----- Data in this exercise
/-! ### Hand-over (R545, R546, R551) -/

/-- The new owner takes the bank; the command that asked for it is answered. -/
def State.finishHandover (s : State) (x : Handover) : State :=
  let s := if x.clear then s.clearBank x.die x.bank else s
  let s := { s with pads := { s.pads with handovers := s.pads.handovers.filter (fun y => decide (¬(y.die = x.die ∧ y.bank = x.bank))) } }
  let s := s.setBank x.die x.bank x.owner false false
  match x.caller with
  | some c => s.answer c .ok []
  | none => s

/-- The new owner's accesses during a hand-over stall until it ends (R546). -/
def State.settleBank (s : State) (die bank : Nat) : State :=
  match s.pads.handovers.find? (fun y => decide (y.die = die ∧ y.bank = bank)) with
  | some x => s.finishHandover x
  | none => s

/-- R545: the current owner still has work on the bank. A snapshot in progress holds the GAUGE banks, PM writes the PM
ones while seconds wait for hand-over. -/
def State.bankBusy (s : State) (die bank : Nat) : Bool :=
  let o := s.bankOwner die bank
  s.pads.dmas.any (fun x => x.die = die && x.bank = bank)
    || (die < 2 && bank < 64 && s.cipher.jobs.any (fun j => j.half = die && j.bank = bank))
    || (match s.trust.pending with | some (_, _, _, b) => die = 0 && b = bank | none => false)
    || (bank < 64 && o = 2 && (s.gauge.latched.map (fun l => decide (Tbl.find l.2.2 die = some (if die < 2 then (bank - 16) / 2 else bank - 4)))).getD false)
    || (bank < 64 && o = 3 && (s.pmOn die).any (fun p => 9 < p.2.secs.length))

/-- R551: an HBM segment's owner may give it up. -/
def State.segmentFree (s : State) (die seg : Nat) : Bool :=
  let o := s.bankOwner die (64 + seg)
  if o = 0 then
    let stack := seg / 64
    !((s.storeOf die).queues.any (fun q => q.2.pages.any (fun p => p.1 / 2 ^ 22 = stack && p.1 % 2 ^ 22 / 65536 = seg % 64 && p.2 != 0)))
  else if o = 1 then
    !((List.range 64).any (fun k => k / 32 = die && s.flag .sknCfgValid k)) && !(s.tribs.any (fun p => p.1 / 512 = die))
  else if o = 2 then !(s.pm.ents.any (fun p => pmHalf p.2.die = die && p.2.enabled))
  else true

/-- The domain that holds a bank (R610): a scratchpad group, or the HBM PHYs; a line die's banks stand in none. -/
def bankDomain (die bank : Nat) : Option Nat :=
  if 2 ≤ die then none else some (330 + 23 * die + (if 64 ≤ bank then 22 else 18 + bank / 16))
/-- A bank serves: its domain is on and cleared (R548). -/
def State.bankOn (s : State) (die bank : Nat) : Bool := ((bankDomain die bank).map s.domainOn).getD true

def ownerCodeOk (die bank owner : Nat) : Bool :=
  if 64 ≤ bank then owner < 4 else owner < 6 && !(2 ≤ die && owner = 4)
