-- ==== Sys2Proof/Machine/Frames.lean ====
section
/-!
DEFINITION. Downstream frames (R112-R128): the parts of a frame, the TC input buffer, key switches (R125, R213), the map
deadline (R138), and what the receiver is to expect (R171). Log entry 82.
-/

namespace Sys2Proof.Machine

/-! ### Keys by frame (R124-R127, R213) -/

/-- The key slot in force in a frame: the announced one from its count on. -/
def slotAt (n cur : Nat) (next : Option (Nat × Nat)) : Nat :=
  match next with
  | some (m, k) => if 0 ≤ signedOf 51 ((n + 2 ^ 51 - m % 2 ^ 51) % 2 ^ 51) then k else cur
  | none => cur

/-- R124, R126: the key index and key of an SDU for a port of a kind in frame n; none where the port is encrypted and the slot is empty. -/
def State.downKey (s : State) (c n o kind : Nat) : Option (Nat × Nat) :=
  let t := treeOfChan c
  let held := fun (slot : Nat) (k : Option (Nat × VKey)) =>
    if slot = 0 || s.flag .pchStatKeyZero c then none else k.map (fun p => (slot, p.2.value))
  if kind = 0 then some (0, 0)
  else if kind = 1 then
    let slot := ((s.onu o).map (fun x => slotAt n x.keySlot x.keySwitch)).getD 0
    held slot (s.unicastKey o slot)
  else
    let slot := slotAt n (s.bcastOf t).1 (s.bcastOf t).2
    held slot (s.keyOf (.broadcast slot) t)

/-- R213: the ONU's key arrives: it is unwrapped into the free slot, and the switch announced for a count at least 64 frames
on; a reply that fails to unwrap is a failed attempt, and so is one that finds the slot's old key held by fragments to be sent (R125; DESIGN
CHOICE, log entry 94). -/
def State.keyServed (s : State) (o : Nat) (wrapped : List Word) (fits : Bool) : State :=
  match s.onu o with
  | none => s
  | some x =>
    let half := halfOfTree x.tree
    let die := dieOfTree x.tree
    let slot := if x.keySlot = 1 then 2 else 1
    if !x.keyAsked ∨ s.treeBarred x.tree then s
    else if !fits ∨ s.slotHeld (.unicast slot) o slot ∨ s.cipher.kekErased.has o ∨ s.tampered ∨ s.clusterOut die ∨ !s.vaultRoom half 1 false then
      s.keyFailed o
    else
      let v := Config.standard 1 (s.kekOf o :: wrapped.map (·.toNat)) % 2 ^ 128
      let key : VKey := ⟨.unicast slot, o, die, v, 128, 0, true⟩
      let n := (s.treeCount x.tree + 65) % 2 ^ 51
      let s := (s.installKeys ((s.freeHandles half 1).zip [key])).tellKey key (some n)
      let s := s.offer x.chan ⟨.keyControl, some x.onuId, [1, n, slot]⟩
      s.modOnu o (fun x => { x with keySwitch := some (n, slot) })

def execKeyReply (onu : Onu) (wrapped : List Word) (fits : Bool) (s : State) : Host.Outcome State Fault Refusal :=
  match s.onu onu.toNat with
  | none => .next s
  | some x => .next (s.toActivation x.tree (.keyReply onu.toNat wrapped fits) (fun s => s.keyServed onu.toNat wrapped fits))
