-- ==== Sys2Proof/Machine/Registers.lean ====
section
/-!
DEFINITION. The register windows (R499-R509): what a read returns, what a write does to each register, the split values of
R506, the I3C forms of R507, and firmware's RDREG and WRREG (R526, R528). A word that another part of the state determines is
computed where it is read. Readings of this file: log entry 86.
-/

namespace Sys2Proof.Machine

/-! ### Which accesses meet an instance (R504, R508) -/

/-- Registers of a TC or PCS region: the lane of the region that holds the instance (R19). -/
def regionLane (r : Reg) (i : Nat) : Option (Nat × Nat) :=
  match r.block with
  | .lnp | .pch | .brx =>
    match r.scope with
    | .ch | .lnpch => some (0, i)
    | .tree => some (0, 4 * i)
    | .prf => some (0, i / 4)
    | _ => none
  | .skn => if r.scope = .skein then some (0, i / 2 * 4) else none
  | .lnu | .tsi =>
    match r.scope with
    | .lane => some (2, i)
    | .octet => some (2, 8 * i)
    | _ => none
  | .tnd => if r.scope = .tlane then some (3, i) else none
  | _ => none

/-- R504 cause 3: the region that holds the instance is off. -/
def State.accOff (s : State) (a : RegAccess) : Bool :=
  match a.reg with
  | none => false
  | some r =>
    match s.instOf (apathCode a.path) (accDie a) a.idx r with
    | none => false
    | some i => match regionLane r i with
      | some (f, l) => !s.regionOn f l
      | none => false

/-- R504 cause 4: the select names no node, queue, core or unit of the die. -/
def State.selectEmpty (s : State) (die : Nat) (r : Reg) (i : Nat) : Bool :=
  match r.scope with
  | .node =>
    let n := i % 2 ^ 29
    !s.nodeOk die (n / 2 ^ 28 % 2) (nodeLevel n) (nodeIndex n) || n / 2 ^ 17 % 2 ^ 8 != 0
  | .queue => let q := i % 2 ^ 26; if qIsUp q then qPort q / 32 != die else decide (0x3FFFD < q)
  | .core => clusterSize die ≤ i % 64
  | .gunit => let u := if r = .ggcOvf then i else i / 128; !unitExists u || s.dieFused (unitDie u)
  | .pol => false
  | _ => false

/-- Why an access fails, whichever way it goes (R504). -/
def State.accFault (s : State) (a : RegAccess) (write : Bool) : Option Nat :=
  match s.accessError a (s.accOff a) write with
  | some c => some c
  | none => match a.reg with
    | none => none
    | some r => match s.instOf (apathCode a.path) (accDie a) a.idx r with
      | none => none
      | some i => if s.selectEmpty (accDie a) r i then some 4 else none

/-! ### Reads -/

/-- BLK_ID (R501). How many registers a block's directory holds is not in the spec (log entry 3). -/
def blkIdWord (die n : Nat) : Word :=
  let k := (dieKind die).getD 0
  BitVec.ofNat 32 (n * 2 ^ 26 + k * 2 ^ 24 + 2 ^ 16 + Config.standard 42 [k, n] % 2 ^ 12)

/-- The slot's ONU on a line die: its index and its state. -/
def State.slotOnu (s : State) (i : Nat) : Option (Nat × OnuSlot) :=
  s.pon.onus.find? (fun p => dieOfTree p.2.tree = 2 + i / 4096 && p.2.slot = i % 4096)

/-- ACT_ONU_STAT (R235). -/
def onuStatWord (x : OnuSlot) : Word :=
  BitVec.ofNat 32 (min 255 x.miss * 2 ^ 24 + x.migration.isSome.toNat * 2 ^ 17 + x.auto.toNat * 2 ^ 16 + x.keySlot * 2 ^ 14
    + x.wl * 2 ^ 12 + x.phase.code)

/-- GNT_ALC_STAT, as of the last snapshot (R170). -/
def AllocRec.statWord (r : AllocRec) : Word :=
  BitVec.ofNat 32 (r.lastQ % 2 ^ 16 * 2 ^ 16 + r.statErr.toNat * 4 + r.leftOut.toNat * 2 + r.statFull.toNat)

/-- QM_Q_STAT (R352). -/
def QueueSt.statWord (x : QueueSt) : Word :=
  BitVec.ofNat 32 (x.deep.toNat * 2 ^ 31 + (decide (x.depth = 0)).toNat * 2 ^ 30 + min 131071 x.held)

/-- LSH_STAT for the path that reads it (R498); firmware has no tags of its own. -/
def State.lshStatWord (s : State) (p : APath) : Word :=
  let on := (!s.flag .sysCastonDone 0).toNat * 2 ^ 24
  match p with
  | .pcie => BitVec.ofNat 32 (on + (s.gen .pcie).toNat * 2 ^ 16 + min 4096 (s.inflight .pcie))
  | .i3c => BitVec.ofNat 32 (on + (s.gen .i3c).toNat * 2 ^ 16 + min 4096 (s.inflight .i3c))
  | .seq _ => BitVec.ofNat 32 on

/-- The records of a pin's capture FIFO (R60); TB_CAP_STAT reads 0 while it is empty, and the places of its bits are not in the spec (log
entry 21). -/
def State.captureWord (s : State) (r : Reg) (pin : Nat) : Word :=
  let q := Tbl.getD s.tb.captures pin []
  match r with
  | .tbCapStat => (q.head?.map (fun c => BitVec.ofNat 32 (Config.standard 51 [c.step.toNat]))).getD 0
  | .tbCapSecHi => (q.head?.map (fun c => BitVec.ofNat 32 (secOf c.time / 2 ^ 32 % 2 ^ 16))).getD 0
  | .tbCapSecLo => (q.head?.map (fun c => BitVec.ofNat 32 (secOf c.time))).getD 0
  | .tbCapNs => (q.head?.map (fun c => BitVec.ofNat 32 (nsOf c.time))).getD 0
  | _ => (q.head?.map (fun c => BitVec.ofNat 32 (fracOf c.time))).getD 0

/-- EVT_RING_STAT (R523) and the words of the first available record (R519). -/
def State.ringStatWord (s : State) (p : Nat) : Word := BitVec.ofNat 32 (min 65535 (s.lostRecords p) * 2 ^ 16 + s.available p)
def State.ringRecWord (s : State) (p k : Nat) : Word := ((s.records p).head?.map (fun r => r.words.getD k 0)).getD 0

/-- R514: on ULT-OT064 the groups of dies 4 and 5 read zero. -/
def State.groupFused (s : State) (g : Nat) : Bool := s.is064 && 15 ≤ g && g ≤ 20

/-- What an instance of a register reads as, reserved and write-only bits aside. -/
def State.regValue (s : State) (p : APath) (die : Nat) (r : Reg) (i idx : Nat) : Word :=
  let n := fun (v : Nat) => BitVec.ofNat 32 v
  let pc := apathCode p
  match r with
  | .blkId => blkIdWord die (i % 64)
  | .tbStat => s.tbStat
  | .tbActCtl => n (s.fld .tbActCtlLate 0 * 2 ^ 8 + s.fld .tbActKindKinds pc * 2 + s.tb.pendingAction.isSome.toNat)
  | .tbPinCfg => withField 8 5 (s.reg r i) (Tbl.getD s.tb.captures i []).length
  | .tbCapStat | .tbCapSecHi | .tbCapSecLo | .tbCapNs | .tbCapFrac => s.captureWord r i
  | .lnuStat => withField 9 1 (s.reg r i) (s.pin .refclkUpl (i / 32))
  | .tndStat => withField 9 1 (s.reg r i) (s.pin .refclkTnd 0)
  | .lnpCtl => withField 3 1 (s.reg r i) (s.xgs i).toNat
  | .pchStat => s.pchStat i
  | .gntAlcId | .gntAlcCfg | .gntAlcFix | .gntAlcAsr | .gntAlcNas | .gntAlcMax => s.alcWord p die r
  | .gntAlcStat => ((s.pon.allocs.find i).map AllocRec.statWord).getD 0
  | .gntAlcDemand => ((s.pon.allocs.find i).map (fun x => n (min (2 ^ 32 - 1) x.demand))).getD 0
  | .brxPrfCfg => s.prfWord (i / 4) (i % 4)
  | .brxChStat => s.brxStat i
  | .actTreeStat => n (s.tEq i)
  | .actOnuId => ((s.slotOnu i).map (fun x => n (x.1 * 2 ^ 14 + x.2.tree % 8 * 2 ^ 11 + x.2.onuId))).getD (s.reg r i)
  | .actOnuStat => ((s.slotOnu i).map (fun x => onuStatWord x.2)).getD 0
  | .actOnuEqd => ((s.slotOnu i).map (fun x => n x.2.eqd)).getD 0
  | .cadTribCfg | .cadTribQ | .cadTribWl | .cadTribWh => s.tribWord p die r
  | .cadTribStat => s.tribStat i
  | .rulVer => n (s.fld .rulVerBusy i * 2 ^ 12 + (relVer (s.oldest i) (s.cur i) + 1) * 2 ^ 8 + s.oldest i * 2 ^ 4 + s.cur i)
  | .lrnStat => withField 0 17 (s.reg r i) (s.fwdOf i).lrnQ.length
  | .qmQStat => (s.queue die (i % 2 ^ 26)).statWord
  | .qmQPages => n (s.queue die (i % 2 ^ 26)).pages.length
  | .cstStat => n (s.freeShared die)
  | .dstFree0 => n (s.pagesFree die 0)
  | .dstFree1 => n (s.pagesFree die 1)
  | .schNdPir => if nodeLevel (i % 2 ^ 29) = 1 then n (s.rootRate die (i % 2 ^ 29)) else s.reg r i
  | .schNdPar => n (s.ndParent die (i % 2 ^ 29))
  | .schNdStat => s.ndStat die (i % 2 ^ 29)
  | .schQStat => s.ndStat die (queueNode (i % 2 ^ 26))
  | .gtListCtl => withField 31 1 (s.reg r i) ((s.storeOf die).armed.has (i % 128)).toNat
  | .gtStat => s.gtStat die (i % 128)
  | .secStat => s.secStatWord pc
  | .tndPairStat => s.tndPairStat
  | .lshStat => s.lshStatWord p
  | .evtStat | .evtMask | .evtRoute => if s.groupFused i then 0 else s.reg r i
  | .evtRingRec => s.ringRecWord pc idx
  | .evtRingStat => s.ringStatWord pc
  | .ggcOvf => s.gaugeOvf i
  | .ggcCntHi => n (s.gauge48 (i / 128) (i % 128) / 2 ^ 32)
  | .ggcCntLo => n (s.gauge48 (i / 128) (i % 128))
  | _ => s.reg r i

/-- Where a path's shadow and staged half of a split value stand (R506). -/
def hiKey (die : Nat) (p : APath) (hi : Reg) (idx : Nat) : Nat := regKey hi (copyInst die (apathCode p) * 128 + idx)

/-- The offset is a select's that does not apply to the die: it reads zero, and a write is dropped (R508). -/
def selectIdle (r : Reg) (die : Nat) : Bool := (r.scope = .sel || r = .rtnsel) && !(selectDies r).contains die

/-- A word of the register directory (R502), which is not in the spec (log entry 3). -/
def directoryWord (a : RegAccess) : Word :=
  if inDirectory a then BitVec.ofNat 32 (Config.standard 43 [(dieKind (accDie a)).getD 0, accBlock a, accOffset a]) else 0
----------
Everything from the line with "def State.bankBusy (s" through the line with "count on. -/" in the listing above must be retyped exactly, with nothing added.

= Response below =
def State.bankBusy (s : State) (die bank : Nat) : Bool :=
  let o := s.bankOwner die bank
  s.pads.dmas.any (fun x => x.die = die && x.bank = bank)
    || (die < 2 && bank < 64 && s.cipher.jobs.any (fun j => j.half = die && j.bank = bank))
    || (match s.trust.pending with | some (_, _, _, b) => die = 0 && b = bank | none => false)
    || (bank < 64 && o = 2 && (s.gauge.latched.map (fun l => decide (Tbl.find l.2.2 die = some (if die < 2 then (bank - 16) / 2 else bank - 4)))).getD false)
    || (bank < 64 && o = 3 && (s.pmOn die).any (fun p => 9 < p.2.secs.length))

/-- R551: an HBM segment's owner may give it up. -/
def State.segmentFree (s : State) (die seg : Nat) : Bool :=
  let o := s.bankOwner die (64 + seg)
  if o = 0 then
    let stack := seg / 64
    !((s.storeOf die).queues.any (fun q => q.2.pages.any (fun p => p.1 / 2 ^ 22 = stack && p.1 % 2 ^ 22 / 65536 = seg % 64 && p.2 != 0)))
  else if o = 1 then
    !((List.range 64).any (fun k => k / 32 = die && s.flag .sknCfgValid k)) && !(s.tribs.any (fun p => p.1 / 512 = die))
  else if o = 2 then !(s.pm.ents.any (fun p => pmHalf p.2.die = die && p.2.enabled))
  else true

/-- The domain that holds a bank (R610): a scratchpad group, or the HBM PHYs; a line die's banks stand in none. -/
def bankDomain (die bank : Nat) : Option Nat :=
  if 2 ≤ die then none else some (330 + 23 * die + (if 64 ≤ bank then 22 else 18 + bank / 16))
/-- A bank serves: its domain is on and cleared (R548). -/
def State.bankOn (s : State) (die bank : Nat) : Bool := ((bankDomain die bank).map s.domainOn).getD true

def ownerCodeOk (die bank owner : Nat) : Bool :=
  if 64 ≤ bank then owner < 4 else owner < 6 && !(2 ≤ die && owner = 4)
-- ==== Sys2Proof/Machine/Frames.lean ====
section
/-!
DEFINITION. Downstream frames (R112-R128): the parts of a frame, the TC input buffer, key switches (R125, R213), the map
deadline (R138), and what the receiver is to expect (R171). Log entry 82.
-/

namespace Sys2Proof.Machine

/-! ### Keys by frame (R124-R127, R213) -/

/-- The key slot in force in a frame: the announced one from its count on. -/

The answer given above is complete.